-- ==== Sys2Proof/Machine/Assembler.lean ====
section
/-! DEFINITION. The assembler syntax of R81: one operation a line, operands separated by commas, numbers as
in R14, register indices by number or parameter name, times in `us` or `ms`, records in braces, `;` starts a
comment. It reads lists of characters. Log 9 says what R81 leaves open. -/

namespace Sys2Proof.Machine

/-- What one line holds: nothing, an operation, or one of the two pseudo-operations without a function
operand (R80). -/
inductive Line where
  | empty
  | op (i : Instr)
  | enterCm
  | rdFactId
deriving DecidableEq, Repr

/-- Why a line is refused. -/
inductive AsmError where
  | unknownMnemonic
  | badOperands
deriving DecidableEq, Repr

/-! Characters and pieces. -/

def isSpace (c : Char) : Bool := c == ' ' || c == '\t' || c == '\r'

def openBrace : Char := Char.ofNat 123

def closeBrace : Char := Char.ofNat 125

/-- Without the blanks at both ends. -/
def trim (cs : List Char) : List Char := ((cs.dropWhile isSpace).reverse.dropWhile isSpace).reverse

/-- Cut at every `sep` outside braces; `depth` counts open braces and `piece` holds the current piece in
reverse. -/
def cutAt (sep : Char) (depth : Nat) (piece : List Char) : List Char → List (List Char)
  | [] => [piece.reverse]
  | c :: cs =>
    if c == sep && depth == 0 then piece.reverse :: cutAt sep 0 [] cs
    else if c == openBrace then cutAt sep (depth + 1) (c :: piece) cs
    else if c == closeBrace then cutAt sep (depth - 1) (c :: piece) cs
    else cutAt sep depth (c :: piece) cs

/-- The pieces between commas; none where there is nothing. -/
def operandsOf (cs : List Char) : List (List Char) :=
  if (trim cs).isEmpty then [] else (cutAt ',' 0 [] cs).map trim

/-! Numbers (R14). -/

def digitVal (c : Char) : Nat :=
  if '0' ≤ c ∧ c ≤ '9' then c.toNat - 48
  else if 'a' ≤ c ∧ c ≤ 'f' then c.toNat - 87
  else if 'A' ≤ c ∧ c ≤ 'F' then c.toNat - 55
  else 99

/-- A non-empty row of digits of a base. -/
def digits (base : Nat) (cs : List Char) : Option Nat :=
  if cs.isEmpty || cs.any (fun c => decide (base ≤ digitVal c)) then none
  else some (cs.foldl (fun n c => base * n + digitVal c) 0)

/-- `0x` hexadecimal, `0b` binary, otherwise decimal. -/
def number : List Char → Option Nat
  | '0' :: 'x' :: cs => digits 16 cs
  | '0' :: 'b' :: cs => digits 2 cs
  | cs => digits 10 cs

/-- A number of 16 bits, or the parameter `FACTORY_OFFSET_VALUE` (R10). -/
def value (c : Config) (cs : List Char) : Option Nat :=
  if cs = "FACTORY_OFFSET_VALUE".toList then some c.factoryOffsetValue.toNat else number cs

/-- An operand of exactly 16 bits. -/
def word (cs : List Char) : Option Word :=
  match number cs with
  | some n => if n ≤ 0xFFFF then some (BitVec.ofNat 16 n) else none
  | none => none

/-- The register-role parameters R81 names. -/
def roleIndex (c : Config) (name : List Char) : Option Nat :=
  if name = "REG_CONFIG1".toList then some c.regConfig1
  else if name = "REG_CONFIG2".toList then some c.regConfig2
  else if name = "REG_BRIDGE".toList then some c.regBridge
  else if name = "REG_GAIN".toList then some c.regGain
  else if name = "REG_CUST_ID0".toList then some c.regCustId0
  else if name = "REG_OFFSET".toList then some c.regOffset
  else none

/-- A register index: a number, or a parameter name, optionally `+ n`. -/
def index (c : Config) (cs : List Char) : Option Nat :=
  match (cutAt '+' 0 [] cs).map trim with
  | [a] =>
    match number a with
    | some n => some n
    | none => roleIndex c a
  | [a, b] =>
    match roleIndex c a, number b with
    | some m, some n => some (m + n)
    | _, _ => none
  | _ => none

/-- A time in µs: a number with the unit `us`, `ms` (R81) or `s` (95_test_vectors.md A-3), or without a
unit in µs (95_test_vectors.md A-5; log 9). -/
def time (cs : List Char) : Option Nat :=
  match cs.reverse with
  | 's' :: 'u' :: ds => number (trim ds.reverse)
  | 's' :: 'm' :: ds => (number (trim ds.reverse)).map (· * 1000)
  | 's' :: ds => (number (trim ds.reverse)).map (· * 1000000)
  | _ => number cs

/-! The gain operand: a decimal number that binary32 represents exactly (log 9). -/

/-- The 31 magnitude bits of n / d in binary32, if it is exactly representable. -/
def binary32Bits (n d : Nat) : Option Nat :=
  if n * 2 ^ 149 % d = 0 ∧ n * 2 ^ 149 / d < 2 ^ 23 then some (n * 2 ^ 149 / d)
  else
    match (List.range 255).find? fun e =>
        decide (0 < e ∧ n * 2 ^ 150 % (d * 2 ^ e) = 0 ∧
          2 ^ 23 ≤ n * 2 ^ 150 / (d * 2 ^ e) ∧ n * 2 ^ 150 / (d * 2 ^ e) < 2 ^ 24) with
    | some e => some (e * 2 ^ 23 + (n * 2 ^ 150 / (d * 2 ^ e) - 2 ^ 23))
    | none => none

/-- An unsigned decimal `digits` or `digits.digits`, as a fraction. -/
def decimalFraction (cs : List Char) : Option (Nat × Nat) :=
  match cutAt '.' 0 [] cs with
  | [a] => (number a).map fun n => (n, 1)
  | [a, b] =>
    match digits 10 a, digits 10 b with
    | some m, some n => some (m * 10 ^ b.length + n, 10 ^ b.length)
    | _, _ => none
  | _ => none

/-- A gain operand, with an optional minus sign. -/
def gainOperand : List Char → Option (BitVec 32)
  | '-' :: cs =>
    match decimalFraction (trim cs) with
    | some (n, d) => (binary32Bits n d).map fun b => BitVec.ofNat 32 (2 ^ 31 + b)
    | none => none
  | cs =>
    match decimalFraction cs with
    | some (n, d) => (binary32Bits n d).map fun b => BitVec.ofNat 32 b
    | none => none

/-! Record operands (R74 to R76). A field that is not listed takes code 0 or the first enumerator, as
95_test_vectors.md section L2.6 writes records (log 9). -/

/-- `name = text` pairs of a record in braces. -/
def recordPairs (cs : List Char) : Option (List (List Char × List Char)) :=
  match cs, cs.reverse with
  | o :: inner, c :: _ =>
    if o = openBrace ∧ c = closeBrace then
      (operandsOf inner.dropLast).mapM fun piece =>
        match (cutAt '=' 0 [] piece).map trim with
        | [n, v] => some (n, v)
        | _ => none
    else none
  | _, _ => none

/-- The numeric code of a field: a number, or the place of an enumerator's name in the field's list. -/
def fieldCode (enumerators : List String) (cs : List Char) : Option Nat :=
  match number cs with
  | some n => some n
  | none => (enumerators.map String.toList).findIdx? (· = cs)

def flagNames : List String := ["false", "true"]

def polarityNames : List String := ["Positive", "Negative"]

def config1Field (name value : List Char) (r : ZmdiConfig1Codes) : Option ZmdiConfig1Codes :=
  if name = "clockSpeed".toList then
    (fieldCode ["MHz4", "MHz1"] value).map fun n => { r with clockSpeed := n }
  else if name = "commType".toList then
    (fieldCode ["NativeBus", "AltBus"] value).map fun n => { r with commType := n }
  else if name = "sleepMode".toList then
    (fieldCode ["Continuous", "OnDemand"] value).map fun n => { r with sleepMode := n }
  else if name = "updateRate".toList then
    (fieldCode ["Fastest", "Faster", "Slower", "Slowest"] value).map fun n => { r with updateRate := n }
  else if name = "curveShape".toList then
    (fieldCode ["Parabolic", "SShaped"] value).map fun n => { r with curveShape := n }
  else if name = "polTco".toList then (fieldCode polarityNames value).map fun n => { r with polTco := n }
  else if name = "polTcg".toList then (fieldCode polarityNames value).map fun n => { r with polTcg := n }
  else if name = "polSotBridge".toList then
    (fieldCode polarityNames value).map fun n => { r with polSotBridge := n }
  else if name = "polSotOffsetTemp".toList then
    (fieldCode polarityNames value).map fun n => { r with polSotOffsetTemp := n }
  else if name = "polSotGainTemp".toList then
    (fieldCode polarityNames value).map fun n => { r with polSotGainTemp := n }
  else if name = "polSotLinTemp".toList then
    (fieldCode polarityNames value).map fun n => { r with polSotLinTemp := n }
  else none

def lockName (cs : List Char) : Option Lock :=
  if cs = "Locked".toList then some .locked
  else if cs = "Unlocked".toList then some .unlocked
  else none

def config2Field (name value : List Char) (r : ZmdiConfig2Codes) : Option ZmdiConfig2Codes :=
  if name = "altBusPolarity".toList then
    (fieldCode ["Negative", "Positive"] value).map fun n => { r with altBusPolarity := n }
  else if name = "connCheck".toList then
    (fieldCode flagNames value).map fun n => { r with connCheck := n }
  else if name = "shortCheck".toList then
    (fieldCode flagNames value).map fun n => { r with shortCheck := n }
  else if name = "address".toList then (number value).map fun n => { r with address := n }
  else if name = "addrLock".toList then (lockName value).map fun l => { r with addrLock := l }
  else if name = "eepromLock".toList then (lockName value).map fun l => { r with eepromLock := l }
  else none

def gainName (cs : List Char) : Option PreampGain :=
  if cs = "G1_5".toList then some .g1_5
  else if cs = "G3".toList then some .g3
  else if cs = "G6".toList then some .g6
  else if cs = "G12".toList then some .g12
  else if cs = "G24".toList then some .g24
  else if cs = "G48".toList then some .g48
  else if cs = "G96".toList then some .g96
  else if cs = "G192".toList then some .g192
  else none

def muxName (cs : List Char) : Option MuxMode :=
  if cs = "FullBridge".toList then some .fullBridge
  else if cs = "HalfBridge".toList then some .halfBridge
  else if cs = "Invalid(0)".toList then some (.invalid 0)
  else if cs = "Invalid(1)".toList then some (.invalid 1)
  else none

def bridgeField (name value : List Char) (r : BridgeConfigCodes) : Option BridgeConfigCodes :=
  if name = "preampOffset".toList then (number value).map fun n => { r with preampOffset := n }
  else if name = "preampGain".toList then (gainName value).map fun g => { r with preampGain := g }
  else if name = "polarity".toList then (number value).map fun n => { r with polarity := n }
  else if name = "longIntegration".toList then
    (fieldCode flagNames value).map fun n => { r with longIntegration := n }
  else if name = "bSink".toList then (fieldCode flagNames value).map fun n => { r with bSink := n }
  else if name = "mux".toList then (muxName value).map fun m => { r with mux := m }
  else if name = "disableNulling".toList then
    (fieldCode flagNames value).map fun n => { r with disableNulling := n }
  else none

def noConfig1 : ZmdiConfig1Codes := ⟨0, 0, 0, 0, 0, 0, 0, 0, 0, 0, 0⟩

def noConfig2 : ZmdiConfig2Codes := ⟨0, 0, 0, 0, .unlocked, .unlocked⟩

def noBridge : BridgeConfigCodes := ⟨0, .g1_5, 0, 0, 0, .fullBridge, 0⟩

/-- Read a record by setting its listed fields over a first record. -/
def record {α : Type} (set : List Char → List Char → α → Option α) (first : α) (cs : List Char) : Option α :=
  match recordPairs cs with
  | some ps => ps.foldlM (fun r p => set p.1 p.2 r) first
  | none => none

/-! Lines. -/

/-- The operation of a mnemonic and its operands (R79); the outer `none` is an unknown mnemonic. -/
def operation (c : Config) (name : List Char) (ops : List (List Char)) : Option (Option Line) :=
  if name = "PWRCYC".toList then some (if ops = [] then some (.op .pwrcyc) else none)
  else if name = "STARTCM".toList then some (if ops = [] then some (.op .startcm) else none)
  else if name = "STARTNOM".toList then some (if ops = [] then some (.op .startnom) else none)
  else if name = "RDSAMPLE".toList then some (if ops = [] then some (.op .rdsample) else none)
  else if name = "ENTERCM".toList then some (if ops = [] then some .enterCm else none)
  else if name = "RDFACTID".toList then some (if ops = [] then some .rdFactId else none)
  else if name = "RDREG".toList then some (match ops with
    | [r] => (index c r).map fun r => .op (.rdreg r)
    | _ => none)
  else if name = "WRREG".toList then some (match ops with
    | [r, v] => (index c r).bind fun r => (value c v).map fun v => .op (.wrreg r v)
    | _ => none)
  else if name = "SLEEP".toList then some (match ops with
    | [t] => (time t).map fun t => .op (.sleep t)
    | _ => none)
  else if name = "SETADDR".toList then some (match ops with
    | [a] => (number a).map fun a => .op (.setaddr a)
    | _ => none)
  else if name = "ENC_CFG1".toList then some (match ops with
    | [r] => (record config1Field noConfig1 r).map fun r => .op (.encCfg1 r)
    | _ => none)
  else if name = "DEC_CFG1".toList then some (match ops with
    | [v] => (word v).map fun v => .op (.decCfg1 v)
    | _ => none)
  else if name = "ENC_CFG2".toList then some (match ops with
    | [r] => (record config2Field noConfig2 r).map fun r => .op (.encCfg2 r)
    | _ => none)
  else if name = "DEC_CFG2".toList then some (match ops with
    | [v] => (word v).map fun v => .op (.decCfg2 v)
    | _ => none)
  else if name = "ENC_BRIDGE".toList then some (match ops with
    | [r] => (record bridgeField noBridge r).map fun r => .op (.encBridge r)
    | _ => none)
  else if name = "DEC_BRIDGE".toList then some (match ops with
    | [v] => (word v).map fun v => .op (.decBridge v)
    | _ => none)
  else if name = "DEC_FACTID".toList then some (match ops with
    | [a, b, d] => (word a).bind fun a => (word b).bind fun b => (word d).map fun d =>
        .op (.decFactid a b d)
    | _ => none)
  else if name = "ENC_GAIN".toList then some (match ops with
    | [g] => (gainOperand g).map fun g => .op (.encGain g)
    | _ => none)
  else if name = "DEC_GAIN".toList then some (match ops with
    | [v] => (word v).map fun v => .op (.decGain v)
    | _ => none)
  else none

/-- One line of assembler text (R81). -/
def assembleLine (c : Config) (cs : List Char) : Except AsmError Line :=
  let body := trim (cs.takeWhile (· ≠ ';'))
  if body = [] then .ok .empty
  else
    match operation c (body.takeWhile fun x => !isSpace x)
        (operandsOf (body.dropWhile fun x => !isSpace x)) with
    | none => .error .unknownMnemonic
    | some none => .error .badOperands
    | some (some l) => .ok l

/-- The lines of a text; `piece` holds the current line in reverse. -/
def linesOf (piece : List Char) : List Char → List (List Char)
  | [] => [piece.reverse]
  | c :: cs => if c == '\n' then piece.reverse :: linesOf [] cs else linesOf (c :: piece) cs

/-- A program: its lines in order, or the error of a refused line (R21, R81). -/
def assemble (c : Config) (cs : List Char) : Except AsmError (List Line) :=
  (linesOf [] cs).mapM (assembleLine c)

end Sys2Proof.Machine
end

+ + + + + + +

Prompt: Above are the records. Print exactly, and only, the lines from the line with "n) else none" to the line with "def time (cs", both inclusive.

Task result:
  | some n => if n ≤ 0xFFFF then some (BitVec.ofNat 16 n) else none
  | none => none

/-- The register-role parameters R81 names. -/
def roleIndex (c : Config) (name : List Char) : Option Nat :=
  if name = "REG_CONFIG1".toList then some c.regConfig1
  else if name = "REG_CONFIG2".toList then some c.regConfig2
  else if name = "REG_BRIDGE".toList then some c.regBridge
  else if name = "REG_GAIN".toList then some c.regGain
  else if name = "REG_CUST_ID0".toList then some c.regCustId0
  else if name = "REG_OFFSET".toList then some c.regOffset
  else none

/-- A register index: a number, or a parameter name, optionally `+ n`. -/
def index (c : Config) (cs : List Char) : Option Nat :=
  match (cutAt '+' 0 [] cs).map trim with
  | [a] =>
    match number a with
    | some n => some n
    | none => roleIndex c a
  | [a, b] =>
    match roleIndex c a, number b with
    | some m, some n => some (m + n)
    | _, _ => none
  | _ => none

/-- A time in µs: a number with the unit `us`, `ms` (R81) or `s` (95_test_vectors.md A-3), or without a
unit in µs (95_test_vectors.md A-5; log 9). -/
def time (cs : List Char) : Option Nat :=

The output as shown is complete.